*** Opening of INPUT RECORDS ***

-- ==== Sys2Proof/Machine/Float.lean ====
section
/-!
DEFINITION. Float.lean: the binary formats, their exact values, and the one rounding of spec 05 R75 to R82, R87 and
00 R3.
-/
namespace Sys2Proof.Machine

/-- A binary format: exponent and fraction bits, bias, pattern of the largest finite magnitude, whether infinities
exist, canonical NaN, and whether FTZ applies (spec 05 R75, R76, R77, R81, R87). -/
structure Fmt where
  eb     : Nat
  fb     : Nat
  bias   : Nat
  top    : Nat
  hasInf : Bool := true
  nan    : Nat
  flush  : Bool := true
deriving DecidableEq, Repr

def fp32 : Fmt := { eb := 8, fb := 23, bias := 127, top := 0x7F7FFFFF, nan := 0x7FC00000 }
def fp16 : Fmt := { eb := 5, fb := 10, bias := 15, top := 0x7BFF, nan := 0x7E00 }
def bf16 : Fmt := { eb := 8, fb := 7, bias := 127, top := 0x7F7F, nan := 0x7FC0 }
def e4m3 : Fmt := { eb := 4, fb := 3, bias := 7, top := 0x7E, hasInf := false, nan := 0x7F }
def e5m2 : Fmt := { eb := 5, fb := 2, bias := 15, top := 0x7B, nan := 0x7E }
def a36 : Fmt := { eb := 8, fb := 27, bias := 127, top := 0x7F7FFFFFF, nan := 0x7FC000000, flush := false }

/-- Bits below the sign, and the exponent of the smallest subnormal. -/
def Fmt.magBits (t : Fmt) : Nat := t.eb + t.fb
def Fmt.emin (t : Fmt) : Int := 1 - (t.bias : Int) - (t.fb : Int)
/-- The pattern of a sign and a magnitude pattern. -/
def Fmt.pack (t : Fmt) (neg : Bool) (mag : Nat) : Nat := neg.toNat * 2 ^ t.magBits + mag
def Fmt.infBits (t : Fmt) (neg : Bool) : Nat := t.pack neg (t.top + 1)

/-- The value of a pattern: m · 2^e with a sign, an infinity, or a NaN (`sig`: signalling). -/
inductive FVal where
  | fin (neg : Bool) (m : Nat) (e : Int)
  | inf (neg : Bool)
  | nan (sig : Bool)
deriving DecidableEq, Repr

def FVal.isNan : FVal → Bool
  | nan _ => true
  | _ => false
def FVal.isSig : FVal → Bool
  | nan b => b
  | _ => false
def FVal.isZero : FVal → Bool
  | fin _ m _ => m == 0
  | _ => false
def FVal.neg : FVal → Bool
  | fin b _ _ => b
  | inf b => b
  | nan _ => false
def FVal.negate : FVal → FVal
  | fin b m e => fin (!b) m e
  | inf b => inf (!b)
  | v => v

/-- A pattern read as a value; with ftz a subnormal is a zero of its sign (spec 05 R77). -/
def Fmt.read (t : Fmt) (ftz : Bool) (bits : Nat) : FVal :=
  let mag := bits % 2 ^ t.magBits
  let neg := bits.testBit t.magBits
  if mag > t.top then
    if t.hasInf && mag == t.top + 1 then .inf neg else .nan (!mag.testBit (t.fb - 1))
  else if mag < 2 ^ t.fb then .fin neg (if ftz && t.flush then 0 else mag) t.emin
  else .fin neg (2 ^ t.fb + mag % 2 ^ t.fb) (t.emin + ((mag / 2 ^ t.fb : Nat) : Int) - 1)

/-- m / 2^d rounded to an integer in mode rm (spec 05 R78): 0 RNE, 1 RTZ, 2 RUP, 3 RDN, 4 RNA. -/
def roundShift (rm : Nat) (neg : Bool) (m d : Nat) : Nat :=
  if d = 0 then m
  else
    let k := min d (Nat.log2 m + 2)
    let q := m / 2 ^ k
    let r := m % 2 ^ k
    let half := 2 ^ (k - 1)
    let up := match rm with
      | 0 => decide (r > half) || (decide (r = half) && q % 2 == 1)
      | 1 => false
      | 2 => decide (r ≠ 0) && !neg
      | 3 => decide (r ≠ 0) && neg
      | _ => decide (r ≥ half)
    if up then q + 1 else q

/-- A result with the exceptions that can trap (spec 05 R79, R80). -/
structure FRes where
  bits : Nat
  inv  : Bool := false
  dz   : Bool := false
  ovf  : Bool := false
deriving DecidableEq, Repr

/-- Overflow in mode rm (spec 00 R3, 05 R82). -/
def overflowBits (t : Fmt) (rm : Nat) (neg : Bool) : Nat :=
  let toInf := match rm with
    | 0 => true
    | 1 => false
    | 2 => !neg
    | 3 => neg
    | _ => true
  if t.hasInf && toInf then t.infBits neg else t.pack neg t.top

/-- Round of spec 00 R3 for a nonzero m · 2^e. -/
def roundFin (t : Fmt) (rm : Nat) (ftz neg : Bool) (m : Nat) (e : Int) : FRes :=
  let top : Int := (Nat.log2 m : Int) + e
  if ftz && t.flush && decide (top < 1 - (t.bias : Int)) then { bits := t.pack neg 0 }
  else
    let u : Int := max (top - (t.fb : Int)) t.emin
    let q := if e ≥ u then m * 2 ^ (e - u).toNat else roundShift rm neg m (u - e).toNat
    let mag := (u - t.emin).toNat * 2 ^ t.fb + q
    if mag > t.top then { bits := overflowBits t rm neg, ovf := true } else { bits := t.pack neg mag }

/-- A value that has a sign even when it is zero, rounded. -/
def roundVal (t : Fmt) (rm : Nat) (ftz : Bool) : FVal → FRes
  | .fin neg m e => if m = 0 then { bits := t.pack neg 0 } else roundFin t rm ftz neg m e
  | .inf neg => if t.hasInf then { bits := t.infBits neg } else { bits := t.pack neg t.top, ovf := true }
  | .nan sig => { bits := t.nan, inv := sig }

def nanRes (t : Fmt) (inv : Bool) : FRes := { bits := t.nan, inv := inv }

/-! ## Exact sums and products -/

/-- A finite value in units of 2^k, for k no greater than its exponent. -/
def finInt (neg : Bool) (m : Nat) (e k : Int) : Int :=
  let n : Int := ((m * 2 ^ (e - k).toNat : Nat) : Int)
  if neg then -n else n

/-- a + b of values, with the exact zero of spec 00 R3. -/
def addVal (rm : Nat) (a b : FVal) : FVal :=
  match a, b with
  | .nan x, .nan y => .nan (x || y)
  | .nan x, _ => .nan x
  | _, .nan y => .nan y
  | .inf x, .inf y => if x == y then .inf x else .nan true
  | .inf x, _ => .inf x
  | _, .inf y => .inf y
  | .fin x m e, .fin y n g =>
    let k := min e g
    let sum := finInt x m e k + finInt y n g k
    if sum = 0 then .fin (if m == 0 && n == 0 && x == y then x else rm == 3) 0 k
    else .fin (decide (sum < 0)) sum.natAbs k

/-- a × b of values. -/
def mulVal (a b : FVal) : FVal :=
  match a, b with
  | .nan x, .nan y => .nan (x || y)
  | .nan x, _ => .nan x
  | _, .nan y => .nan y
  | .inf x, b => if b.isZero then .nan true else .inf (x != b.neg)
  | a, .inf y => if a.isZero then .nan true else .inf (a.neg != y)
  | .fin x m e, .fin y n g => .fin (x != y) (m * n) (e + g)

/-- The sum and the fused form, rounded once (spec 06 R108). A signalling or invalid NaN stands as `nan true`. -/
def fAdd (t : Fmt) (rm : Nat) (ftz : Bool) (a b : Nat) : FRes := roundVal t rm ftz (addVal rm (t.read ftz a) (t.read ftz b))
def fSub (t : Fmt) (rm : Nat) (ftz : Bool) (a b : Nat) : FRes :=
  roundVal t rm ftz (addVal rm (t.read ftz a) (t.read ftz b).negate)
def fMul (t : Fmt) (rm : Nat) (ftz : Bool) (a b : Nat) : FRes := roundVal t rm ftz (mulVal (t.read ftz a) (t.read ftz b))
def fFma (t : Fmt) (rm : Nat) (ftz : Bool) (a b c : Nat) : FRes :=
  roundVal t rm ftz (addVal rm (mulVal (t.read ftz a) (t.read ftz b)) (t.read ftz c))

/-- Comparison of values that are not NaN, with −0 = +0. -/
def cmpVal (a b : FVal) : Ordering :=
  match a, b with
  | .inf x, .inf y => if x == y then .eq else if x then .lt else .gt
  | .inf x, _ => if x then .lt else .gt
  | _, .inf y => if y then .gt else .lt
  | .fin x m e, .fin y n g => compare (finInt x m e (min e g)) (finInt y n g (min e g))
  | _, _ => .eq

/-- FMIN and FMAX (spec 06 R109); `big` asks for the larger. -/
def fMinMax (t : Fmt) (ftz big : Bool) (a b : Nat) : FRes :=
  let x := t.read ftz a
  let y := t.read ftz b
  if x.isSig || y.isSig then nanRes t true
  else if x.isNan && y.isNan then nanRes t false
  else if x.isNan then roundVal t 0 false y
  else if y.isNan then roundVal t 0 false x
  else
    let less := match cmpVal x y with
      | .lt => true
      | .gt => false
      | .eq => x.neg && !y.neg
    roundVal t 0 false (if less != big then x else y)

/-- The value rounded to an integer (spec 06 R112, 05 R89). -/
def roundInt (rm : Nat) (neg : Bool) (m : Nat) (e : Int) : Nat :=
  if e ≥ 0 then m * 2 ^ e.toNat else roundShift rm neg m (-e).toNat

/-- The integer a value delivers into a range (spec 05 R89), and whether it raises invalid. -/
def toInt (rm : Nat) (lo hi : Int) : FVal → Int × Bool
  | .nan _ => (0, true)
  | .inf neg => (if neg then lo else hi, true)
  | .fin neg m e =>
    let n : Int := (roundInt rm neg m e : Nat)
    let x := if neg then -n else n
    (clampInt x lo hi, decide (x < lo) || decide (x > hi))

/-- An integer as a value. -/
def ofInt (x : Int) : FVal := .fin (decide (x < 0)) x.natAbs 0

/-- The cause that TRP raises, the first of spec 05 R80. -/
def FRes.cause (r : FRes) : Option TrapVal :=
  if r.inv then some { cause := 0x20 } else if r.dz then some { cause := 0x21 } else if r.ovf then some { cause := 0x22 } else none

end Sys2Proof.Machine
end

*** Close of INPUT RECORDS ***

- PROBLEM: Scan the entries above for the line containing "let y := t.read ftz b", and copy it and all lines after it exactly, down to and including the line containing "let n : Int := (roundInt".

- TASK SOLUTION:
  let y := t.read ftz b
  if x.isSig || y.isSig then nanRes t true
  else if x.isNan && y.isNan then nanRes t false
  else if x.isNan then roundVal t 0 false y
  else if y.isNan then roundVal t 0 false x
  else
    let less := match cmpVal x y with
      | .lt => true
      | .gt => false
      | .eq => x.neg && !y.neg
    roundVal t 0 false (if less != big then x else y)

/-- The value rounded to an integer (spec 06 R112, 05 R89). -/
def roundInt (rm : Nat) (neg : Bool) (m : Nat) (e : Int) : Nat :=
  if e ≥ 0 then m * 2 ^ e.toNat else roundShift rm neg m (-e).toNat

/-- The integer a value delivers into a range (spec 05 R89), and whether it raises invalid. -/
def toInt (rm : Nat) (lo hi : Int) : FVal → Int × Bool
  | .nan _ => (0, true)
  | .inf neg => (if neg then lo else hi, true)
  | .fin neg m e =>
    let n : Int := (roundInt rm neg m e : Nat)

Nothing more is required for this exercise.